Search the records below for the word "colmod". Pull out each line that has it.

◇ ◇ ◇

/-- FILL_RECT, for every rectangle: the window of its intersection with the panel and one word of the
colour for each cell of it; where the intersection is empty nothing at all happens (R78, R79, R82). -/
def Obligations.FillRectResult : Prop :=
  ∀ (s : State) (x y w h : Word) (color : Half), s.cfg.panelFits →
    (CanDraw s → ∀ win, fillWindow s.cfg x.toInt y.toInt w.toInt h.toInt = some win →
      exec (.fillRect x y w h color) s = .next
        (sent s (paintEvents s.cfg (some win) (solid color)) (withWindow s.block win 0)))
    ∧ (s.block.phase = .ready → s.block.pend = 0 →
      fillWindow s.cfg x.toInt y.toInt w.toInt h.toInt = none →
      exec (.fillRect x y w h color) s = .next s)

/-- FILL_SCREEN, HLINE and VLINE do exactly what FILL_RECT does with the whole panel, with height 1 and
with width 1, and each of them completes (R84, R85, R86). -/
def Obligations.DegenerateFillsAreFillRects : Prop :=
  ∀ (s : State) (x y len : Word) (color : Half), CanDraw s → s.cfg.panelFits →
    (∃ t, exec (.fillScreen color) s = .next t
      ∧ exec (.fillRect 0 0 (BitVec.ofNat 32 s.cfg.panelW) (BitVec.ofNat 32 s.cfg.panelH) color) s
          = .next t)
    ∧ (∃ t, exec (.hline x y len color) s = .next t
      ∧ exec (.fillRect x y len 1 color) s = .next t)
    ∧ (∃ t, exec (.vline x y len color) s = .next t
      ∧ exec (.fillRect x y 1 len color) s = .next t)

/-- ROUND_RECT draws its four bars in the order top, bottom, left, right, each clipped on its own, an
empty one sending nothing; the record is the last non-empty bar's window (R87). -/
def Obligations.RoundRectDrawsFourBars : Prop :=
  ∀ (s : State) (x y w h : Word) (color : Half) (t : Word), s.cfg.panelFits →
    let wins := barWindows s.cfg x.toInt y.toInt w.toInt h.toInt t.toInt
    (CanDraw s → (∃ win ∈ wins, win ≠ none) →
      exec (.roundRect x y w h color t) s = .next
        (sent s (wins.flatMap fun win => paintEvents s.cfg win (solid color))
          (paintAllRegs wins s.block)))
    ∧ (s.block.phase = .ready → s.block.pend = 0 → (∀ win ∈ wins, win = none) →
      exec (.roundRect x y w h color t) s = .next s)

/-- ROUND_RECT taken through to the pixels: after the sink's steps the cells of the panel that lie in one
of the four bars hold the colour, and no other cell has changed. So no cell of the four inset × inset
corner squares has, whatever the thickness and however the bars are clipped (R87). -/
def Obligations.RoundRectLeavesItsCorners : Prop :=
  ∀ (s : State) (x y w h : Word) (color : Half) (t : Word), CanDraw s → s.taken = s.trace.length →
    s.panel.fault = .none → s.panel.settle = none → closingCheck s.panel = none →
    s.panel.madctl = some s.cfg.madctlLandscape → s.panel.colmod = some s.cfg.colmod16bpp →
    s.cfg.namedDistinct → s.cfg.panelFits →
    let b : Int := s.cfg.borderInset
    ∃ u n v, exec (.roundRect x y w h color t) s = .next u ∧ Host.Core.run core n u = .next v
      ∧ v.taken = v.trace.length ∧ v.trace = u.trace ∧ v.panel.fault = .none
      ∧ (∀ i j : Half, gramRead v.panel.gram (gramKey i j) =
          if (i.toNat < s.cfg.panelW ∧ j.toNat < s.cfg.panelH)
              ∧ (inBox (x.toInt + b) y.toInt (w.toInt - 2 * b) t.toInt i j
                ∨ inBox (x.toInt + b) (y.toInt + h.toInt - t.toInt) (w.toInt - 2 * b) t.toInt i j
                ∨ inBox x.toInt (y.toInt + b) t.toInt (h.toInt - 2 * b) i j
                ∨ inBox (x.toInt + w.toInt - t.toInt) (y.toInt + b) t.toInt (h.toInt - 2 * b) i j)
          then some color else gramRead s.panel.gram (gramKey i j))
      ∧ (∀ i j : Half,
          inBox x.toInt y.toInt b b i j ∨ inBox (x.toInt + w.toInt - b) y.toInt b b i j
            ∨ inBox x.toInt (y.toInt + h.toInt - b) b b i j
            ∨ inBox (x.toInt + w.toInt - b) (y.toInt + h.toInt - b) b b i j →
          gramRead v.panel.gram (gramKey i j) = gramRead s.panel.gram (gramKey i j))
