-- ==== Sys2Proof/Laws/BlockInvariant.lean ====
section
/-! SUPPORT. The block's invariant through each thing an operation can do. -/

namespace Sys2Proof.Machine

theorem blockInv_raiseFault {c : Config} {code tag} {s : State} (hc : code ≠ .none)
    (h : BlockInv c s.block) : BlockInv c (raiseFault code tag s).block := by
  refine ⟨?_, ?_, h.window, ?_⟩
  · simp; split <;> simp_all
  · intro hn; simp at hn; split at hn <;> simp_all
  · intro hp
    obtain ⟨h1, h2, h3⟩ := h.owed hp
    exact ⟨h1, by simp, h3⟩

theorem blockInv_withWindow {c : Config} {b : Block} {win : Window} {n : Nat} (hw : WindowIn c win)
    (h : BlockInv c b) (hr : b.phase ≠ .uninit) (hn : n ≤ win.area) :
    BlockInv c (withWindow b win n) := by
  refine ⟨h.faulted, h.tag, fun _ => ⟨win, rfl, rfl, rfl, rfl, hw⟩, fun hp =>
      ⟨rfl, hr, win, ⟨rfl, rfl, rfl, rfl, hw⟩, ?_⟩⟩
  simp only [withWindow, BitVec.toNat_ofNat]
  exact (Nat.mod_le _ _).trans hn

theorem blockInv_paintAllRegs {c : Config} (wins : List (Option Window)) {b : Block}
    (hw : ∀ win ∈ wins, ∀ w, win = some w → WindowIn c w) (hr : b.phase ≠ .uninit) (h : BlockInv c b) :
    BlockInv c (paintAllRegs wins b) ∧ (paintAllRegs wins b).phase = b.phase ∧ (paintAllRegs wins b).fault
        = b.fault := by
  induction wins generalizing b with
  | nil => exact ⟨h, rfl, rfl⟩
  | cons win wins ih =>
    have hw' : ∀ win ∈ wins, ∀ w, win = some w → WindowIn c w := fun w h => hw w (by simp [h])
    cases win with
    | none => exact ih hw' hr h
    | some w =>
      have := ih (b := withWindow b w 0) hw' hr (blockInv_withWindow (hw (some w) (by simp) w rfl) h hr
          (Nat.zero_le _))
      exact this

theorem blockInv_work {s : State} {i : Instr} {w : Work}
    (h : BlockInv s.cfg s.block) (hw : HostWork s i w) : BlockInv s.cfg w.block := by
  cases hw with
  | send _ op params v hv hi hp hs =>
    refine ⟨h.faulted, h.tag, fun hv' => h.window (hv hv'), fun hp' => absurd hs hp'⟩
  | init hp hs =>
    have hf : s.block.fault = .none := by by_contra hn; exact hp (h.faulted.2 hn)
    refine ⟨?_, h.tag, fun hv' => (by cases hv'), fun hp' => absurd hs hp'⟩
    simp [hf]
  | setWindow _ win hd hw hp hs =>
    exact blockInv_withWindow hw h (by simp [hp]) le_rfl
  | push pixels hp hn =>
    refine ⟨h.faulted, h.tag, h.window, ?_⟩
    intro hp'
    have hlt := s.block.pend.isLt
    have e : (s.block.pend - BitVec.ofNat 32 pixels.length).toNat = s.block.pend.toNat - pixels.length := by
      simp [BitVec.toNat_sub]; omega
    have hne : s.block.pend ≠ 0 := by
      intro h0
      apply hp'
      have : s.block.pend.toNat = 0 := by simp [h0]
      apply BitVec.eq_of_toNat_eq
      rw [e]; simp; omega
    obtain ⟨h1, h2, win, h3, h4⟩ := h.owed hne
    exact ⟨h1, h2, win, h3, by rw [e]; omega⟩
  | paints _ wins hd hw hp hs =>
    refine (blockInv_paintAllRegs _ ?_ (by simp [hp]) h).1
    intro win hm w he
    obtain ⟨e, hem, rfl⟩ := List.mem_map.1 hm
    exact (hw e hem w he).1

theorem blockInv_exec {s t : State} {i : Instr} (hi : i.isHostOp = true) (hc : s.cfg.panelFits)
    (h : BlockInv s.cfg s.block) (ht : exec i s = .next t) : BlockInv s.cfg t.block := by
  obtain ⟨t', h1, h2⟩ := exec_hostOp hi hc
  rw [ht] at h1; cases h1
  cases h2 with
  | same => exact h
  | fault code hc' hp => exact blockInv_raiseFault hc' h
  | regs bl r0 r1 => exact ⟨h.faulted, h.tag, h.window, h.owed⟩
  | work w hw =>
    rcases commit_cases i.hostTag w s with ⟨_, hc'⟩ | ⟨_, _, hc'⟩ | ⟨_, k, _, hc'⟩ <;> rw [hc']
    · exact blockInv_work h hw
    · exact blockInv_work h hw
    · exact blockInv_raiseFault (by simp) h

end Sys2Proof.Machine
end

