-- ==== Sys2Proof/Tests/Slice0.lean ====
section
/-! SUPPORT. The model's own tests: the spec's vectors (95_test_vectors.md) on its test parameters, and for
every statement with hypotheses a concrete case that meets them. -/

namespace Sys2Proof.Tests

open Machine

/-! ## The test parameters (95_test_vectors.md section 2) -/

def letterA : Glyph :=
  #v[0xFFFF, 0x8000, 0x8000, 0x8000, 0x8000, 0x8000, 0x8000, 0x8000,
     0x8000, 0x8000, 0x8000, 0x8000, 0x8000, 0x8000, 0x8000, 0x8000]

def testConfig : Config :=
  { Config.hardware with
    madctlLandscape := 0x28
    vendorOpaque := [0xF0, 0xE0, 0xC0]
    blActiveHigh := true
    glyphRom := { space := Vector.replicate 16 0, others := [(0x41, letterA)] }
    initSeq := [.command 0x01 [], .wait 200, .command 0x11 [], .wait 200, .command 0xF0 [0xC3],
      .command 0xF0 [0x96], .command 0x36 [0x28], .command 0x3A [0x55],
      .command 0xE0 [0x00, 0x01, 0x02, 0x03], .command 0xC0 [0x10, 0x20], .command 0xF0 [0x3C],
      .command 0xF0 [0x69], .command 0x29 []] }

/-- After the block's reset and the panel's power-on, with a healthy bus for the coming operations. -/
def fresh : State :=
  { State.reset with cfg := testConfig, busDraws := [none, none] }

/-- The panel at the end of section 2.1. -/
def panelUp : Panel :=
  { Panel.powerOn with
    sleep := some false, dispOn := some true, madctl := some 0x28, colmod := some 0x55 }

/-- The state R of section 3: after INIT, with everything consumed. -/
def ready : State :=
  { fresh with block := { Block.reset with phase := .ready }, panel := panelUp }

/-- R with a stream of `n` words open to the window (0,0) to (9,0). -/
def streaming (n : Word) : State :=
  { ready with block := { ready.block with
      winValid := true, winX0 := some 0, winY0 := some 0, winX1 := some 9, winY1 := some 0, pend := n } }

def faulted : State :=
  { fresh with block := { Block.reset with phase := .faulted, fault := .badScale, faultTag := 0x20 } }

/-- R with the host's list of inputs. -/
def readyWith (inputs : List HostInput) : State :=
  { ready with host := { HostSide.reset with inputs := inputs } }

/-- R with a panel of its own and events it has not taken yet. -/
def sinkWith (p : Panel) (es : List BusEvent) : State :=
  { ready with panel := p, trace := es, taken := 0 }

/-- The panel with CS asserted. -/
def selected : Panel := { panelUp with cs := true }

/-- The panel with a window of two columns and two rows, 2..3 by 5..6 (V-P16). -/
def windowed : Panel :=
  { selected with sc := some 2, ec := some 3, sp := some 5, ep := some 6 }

◇ ◇ ◇

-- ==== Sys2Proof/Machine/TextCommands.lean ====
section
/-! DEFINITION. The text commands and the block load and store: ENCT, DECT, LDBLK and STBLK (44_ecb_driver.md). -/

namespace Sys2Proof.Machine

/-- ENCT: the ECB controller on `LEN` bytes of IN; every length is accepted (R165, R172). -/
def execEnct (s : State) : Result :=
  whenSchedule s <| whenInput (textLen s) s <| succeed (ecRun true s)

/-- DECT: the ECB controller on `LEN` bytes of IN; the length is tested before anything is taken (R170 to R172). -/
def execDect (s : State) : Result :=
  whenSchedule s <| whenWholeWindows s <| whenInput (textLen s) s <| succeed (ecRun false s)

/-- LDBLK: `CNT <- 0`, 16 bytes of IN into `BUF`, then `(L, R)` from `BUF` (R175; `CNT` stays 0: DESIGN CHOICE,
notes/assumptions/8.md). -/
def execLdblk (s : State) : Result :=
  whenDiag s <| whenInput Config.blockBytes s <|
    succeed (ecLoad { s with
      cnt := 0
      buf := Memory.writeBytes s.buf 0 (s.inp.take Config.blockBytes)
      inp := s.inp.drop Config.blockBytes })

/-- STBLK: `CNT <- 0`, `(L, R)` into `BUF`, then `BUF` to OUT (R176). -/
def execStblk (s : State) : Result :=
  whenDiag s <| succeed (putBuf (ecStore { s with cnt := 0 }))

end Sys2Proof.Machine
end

◇ ◇ ◇

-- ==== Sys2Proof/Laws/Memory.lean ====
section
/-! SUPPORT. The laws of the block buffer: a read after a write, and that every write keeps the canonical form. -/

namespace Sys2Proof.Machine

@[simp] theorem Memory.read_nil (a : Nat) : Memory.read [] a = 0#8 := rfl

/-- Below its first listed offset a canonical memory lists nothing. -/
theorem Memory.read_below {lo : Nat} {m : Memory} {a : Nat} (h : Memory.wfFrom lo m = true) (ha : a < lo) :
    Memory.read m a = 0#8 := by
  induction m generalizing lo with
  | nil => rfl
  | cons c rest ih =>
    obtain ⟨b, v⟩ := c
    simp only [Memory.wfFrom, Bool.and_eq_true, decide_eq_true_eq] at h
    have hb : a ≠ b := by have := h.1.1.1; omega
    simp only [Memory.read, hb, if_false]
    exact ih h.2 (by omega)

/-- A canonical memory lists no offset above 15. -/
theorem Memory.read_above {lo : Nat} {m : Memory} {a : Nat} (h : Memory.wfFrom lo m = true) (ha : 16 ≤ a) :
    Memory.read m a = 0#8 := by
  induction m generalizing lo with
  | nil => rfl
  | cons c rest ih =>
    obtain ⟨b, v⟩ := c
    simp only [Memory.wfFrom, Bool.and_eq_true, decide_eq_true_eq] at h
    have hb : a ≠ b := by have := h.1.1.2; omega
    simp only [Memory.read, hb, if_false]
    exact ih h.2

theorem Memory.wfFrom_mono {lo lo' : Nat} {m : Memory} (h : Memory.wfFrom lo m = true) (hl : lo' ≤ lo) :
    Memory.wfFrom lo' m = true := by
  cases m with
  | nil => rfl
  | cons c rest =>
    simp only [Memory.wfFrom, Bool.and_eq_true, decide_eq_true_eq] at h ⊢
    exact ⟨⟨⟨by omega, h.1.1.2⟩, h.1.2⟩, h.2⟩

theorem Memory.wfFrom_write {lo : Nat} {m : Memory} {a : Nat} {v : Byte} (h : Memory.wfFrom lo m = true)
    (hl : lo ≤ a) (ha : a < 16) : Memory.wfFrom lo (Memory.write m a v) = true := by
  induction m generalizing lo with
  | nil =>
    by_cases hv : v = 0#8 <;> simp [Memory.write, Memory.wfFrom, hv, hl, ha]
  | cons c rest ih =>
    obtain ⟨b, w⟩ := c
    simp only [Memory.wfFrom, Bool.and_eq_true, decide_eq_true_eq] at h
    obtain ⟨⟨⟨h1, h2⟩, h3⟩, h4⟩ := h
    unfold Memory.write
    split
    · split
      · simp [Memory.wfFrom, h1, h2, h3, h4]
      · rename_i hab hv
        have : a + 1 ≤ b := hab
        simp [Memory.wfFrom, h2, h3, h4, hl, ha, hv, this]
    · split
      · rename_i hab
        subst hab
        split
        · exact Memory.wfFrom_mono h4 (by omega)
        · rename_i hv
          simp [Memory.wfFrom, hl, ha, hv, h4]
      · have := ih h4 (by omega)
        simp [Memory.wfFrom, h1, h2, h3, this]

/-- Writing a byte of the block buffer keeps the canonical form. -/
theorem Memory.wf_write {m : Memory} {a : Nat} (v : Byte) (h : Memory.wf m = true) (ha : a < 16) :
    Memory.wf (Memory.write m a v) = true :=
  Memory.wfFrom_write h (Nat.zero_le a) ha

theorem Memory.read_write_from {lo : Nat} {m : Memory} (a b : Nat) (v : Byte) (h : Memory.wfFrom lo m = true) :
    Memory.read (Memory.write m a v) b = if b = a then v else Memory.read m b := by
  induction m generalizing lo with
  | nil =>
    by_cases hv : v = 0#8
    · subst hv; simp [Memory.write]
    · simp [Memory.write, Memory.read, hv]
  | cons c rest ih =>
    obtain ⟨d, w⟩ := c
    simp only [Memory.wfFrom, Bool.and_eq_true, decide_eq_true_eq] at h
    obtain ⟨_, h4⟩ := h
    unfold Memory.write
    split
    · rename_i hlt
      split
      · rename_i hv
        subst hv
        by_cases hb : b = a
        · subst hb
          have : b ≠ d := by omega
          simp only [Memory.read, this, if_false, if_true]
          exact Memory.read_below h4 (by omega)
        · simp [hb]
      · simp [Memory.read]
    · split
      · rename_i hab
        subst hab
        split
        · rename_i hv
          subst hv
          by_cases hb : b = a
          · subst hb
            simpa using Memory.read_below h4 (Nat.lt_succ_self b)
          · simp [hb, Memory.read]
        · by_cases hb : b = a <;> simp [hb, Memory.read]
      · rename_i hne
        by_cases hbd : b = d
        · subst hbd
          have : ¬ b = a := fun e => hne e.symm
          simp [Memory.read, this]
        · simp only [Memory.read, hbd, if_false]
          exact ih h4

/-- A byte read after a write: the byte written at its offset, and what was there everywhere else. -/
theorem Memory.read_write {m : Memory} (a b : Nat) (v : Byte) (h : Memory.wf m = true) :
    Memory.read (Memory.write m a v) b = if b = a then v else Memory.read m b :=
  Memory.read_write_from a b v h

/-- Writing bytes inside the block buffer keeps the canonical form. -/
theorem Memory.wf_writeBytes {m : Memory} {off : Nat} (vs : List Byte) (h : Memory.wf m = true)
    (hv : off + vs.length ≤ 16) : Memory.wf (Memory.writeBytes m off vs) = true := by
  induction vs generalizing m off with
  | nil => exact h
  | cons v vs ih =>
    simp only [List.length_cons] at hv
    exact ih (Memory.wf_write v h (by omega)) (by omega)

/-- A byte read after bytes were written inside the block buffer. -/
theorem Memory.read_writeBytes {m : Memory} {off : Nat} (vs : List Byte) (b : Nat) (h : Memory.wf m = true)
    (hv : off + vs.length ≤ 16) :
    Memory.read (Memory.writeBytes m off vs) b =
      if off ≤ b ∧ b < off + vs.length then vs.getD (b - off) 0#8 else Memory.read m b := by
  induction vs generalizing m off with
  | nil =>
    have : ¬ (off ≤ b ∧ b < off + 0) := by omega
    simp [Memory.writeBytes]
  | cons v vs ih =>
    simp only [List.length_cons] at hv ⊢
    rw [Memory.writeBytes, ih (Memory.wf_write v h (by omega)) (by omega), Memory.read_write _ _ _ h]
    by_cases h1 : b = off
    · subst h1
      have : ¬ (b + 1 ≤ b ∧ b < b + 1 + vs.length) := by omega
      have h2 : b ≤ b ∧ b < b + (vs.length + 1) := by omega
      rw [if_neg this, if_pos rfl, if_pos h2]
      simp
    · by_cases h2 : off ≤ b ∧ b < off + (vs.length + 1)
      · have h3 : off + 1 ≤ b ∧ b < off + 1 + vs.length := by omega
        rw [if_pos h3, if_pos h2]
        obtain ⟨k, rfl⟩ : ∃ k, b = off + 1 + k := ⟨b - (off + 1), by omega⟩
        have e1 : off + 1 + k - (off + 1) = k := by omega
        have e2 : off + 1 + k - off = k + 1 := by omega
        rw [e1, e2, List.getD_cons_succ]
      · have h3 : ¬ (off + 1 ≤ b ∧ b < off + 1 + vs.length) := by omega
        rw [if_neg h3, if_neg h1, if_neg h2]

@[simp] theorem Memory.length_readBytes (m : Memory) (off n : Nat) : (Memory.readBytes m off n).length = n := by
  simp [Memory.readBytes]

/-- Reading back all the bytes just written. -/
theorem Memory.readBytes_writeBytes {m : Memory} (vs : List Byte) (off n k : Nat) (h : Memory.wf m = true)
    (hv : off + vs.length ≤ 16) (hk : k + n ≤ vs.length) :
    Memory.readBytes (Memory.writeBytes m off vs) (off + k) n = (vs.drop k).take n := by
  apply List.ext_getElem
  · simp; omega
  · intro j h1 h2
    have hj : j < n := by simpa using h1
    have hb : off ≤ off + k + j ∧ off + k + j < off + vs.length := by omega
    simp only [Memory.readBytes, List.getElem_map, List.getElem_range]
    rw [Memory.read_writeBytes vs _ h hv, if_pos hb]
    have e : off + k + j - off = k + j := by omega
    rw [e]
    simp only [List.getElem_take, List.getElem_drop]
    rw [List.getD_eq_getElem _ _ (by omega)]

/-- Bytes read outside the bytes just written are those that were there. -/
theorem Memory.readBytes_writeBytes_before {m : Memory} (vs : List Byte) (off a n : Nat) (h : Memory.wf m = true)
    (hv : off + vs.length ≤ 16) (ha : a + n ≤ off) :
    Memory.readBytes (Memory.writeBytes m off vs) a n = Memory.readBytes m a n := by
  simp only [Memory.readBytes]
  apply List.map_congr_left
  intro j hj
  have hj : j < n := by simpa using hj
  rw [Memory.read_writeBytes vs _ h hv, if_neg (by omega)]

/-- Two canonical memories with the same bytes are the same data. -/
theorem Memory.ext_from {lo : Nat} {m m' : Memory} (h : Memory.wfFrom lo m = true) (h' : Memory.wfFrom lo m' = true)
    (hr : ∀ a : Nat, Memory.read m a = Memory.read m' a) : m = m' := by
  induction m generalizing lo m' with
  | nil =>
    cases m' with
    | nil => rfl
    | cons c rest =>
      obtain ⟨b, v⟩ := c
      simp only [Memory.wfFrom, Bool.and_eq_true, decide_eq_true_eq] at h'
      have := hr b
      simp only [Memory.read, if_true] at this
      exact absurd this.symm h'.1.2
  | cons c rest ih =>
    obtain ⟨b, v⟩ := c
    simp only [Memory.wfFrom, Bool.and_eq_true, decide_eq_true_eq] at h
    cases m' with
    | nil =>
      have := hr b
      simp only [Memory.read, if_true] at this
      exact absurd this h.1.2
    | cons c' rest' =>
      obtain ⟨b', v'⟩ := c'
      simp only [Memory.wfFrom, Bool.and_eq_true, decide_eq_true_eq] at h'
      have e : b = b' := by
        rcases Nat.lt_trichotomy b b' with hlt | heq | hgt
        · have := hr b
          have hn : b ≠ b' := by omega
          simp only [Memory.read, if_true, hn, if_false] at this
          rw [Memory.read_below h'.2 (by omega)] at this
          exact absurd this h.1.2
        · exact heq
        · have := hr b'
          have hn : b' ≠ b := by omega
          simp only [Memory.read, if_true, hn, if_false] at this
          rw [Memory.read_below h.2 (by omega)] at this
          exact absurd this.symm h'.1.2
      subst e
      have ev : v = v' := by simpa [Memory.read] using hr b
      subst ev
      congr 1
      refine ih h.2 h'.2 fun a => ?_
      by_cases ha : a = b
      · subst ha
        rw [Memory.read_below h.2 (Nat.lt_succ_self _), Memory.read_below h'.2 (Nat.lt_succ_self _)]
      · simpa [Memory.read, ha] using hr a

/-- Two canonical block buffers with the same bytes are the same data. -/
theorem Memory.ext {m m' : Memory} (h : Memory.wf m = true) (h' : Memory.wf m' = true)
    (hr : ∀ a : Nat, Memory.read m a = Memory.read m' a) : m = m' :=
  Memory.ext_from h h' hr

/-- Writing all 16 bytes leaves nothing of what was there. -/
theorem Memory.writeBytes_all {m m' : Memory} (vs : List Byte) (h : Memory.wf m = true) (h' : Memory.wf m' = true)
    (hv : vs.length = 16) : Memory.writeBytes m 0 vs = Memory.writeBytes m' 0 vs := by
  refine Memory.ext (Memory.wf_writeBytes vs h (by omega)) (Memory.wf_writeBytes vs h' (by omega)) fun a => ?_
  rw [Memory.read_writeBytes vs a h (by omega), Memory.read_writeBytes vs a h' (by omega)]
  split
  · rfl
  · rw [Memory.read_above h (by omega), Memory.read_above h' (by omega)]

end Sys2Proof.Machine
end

◇ ◇ ◇

Written response:
    s.panel.madctl = some s.cfg.madctlLandscape → s.panel.colmod = some s.cfg.colmod16bpp →
    sleep := some false, dispOn := some true, madctl := some 0x28, colmod := some 0x55 }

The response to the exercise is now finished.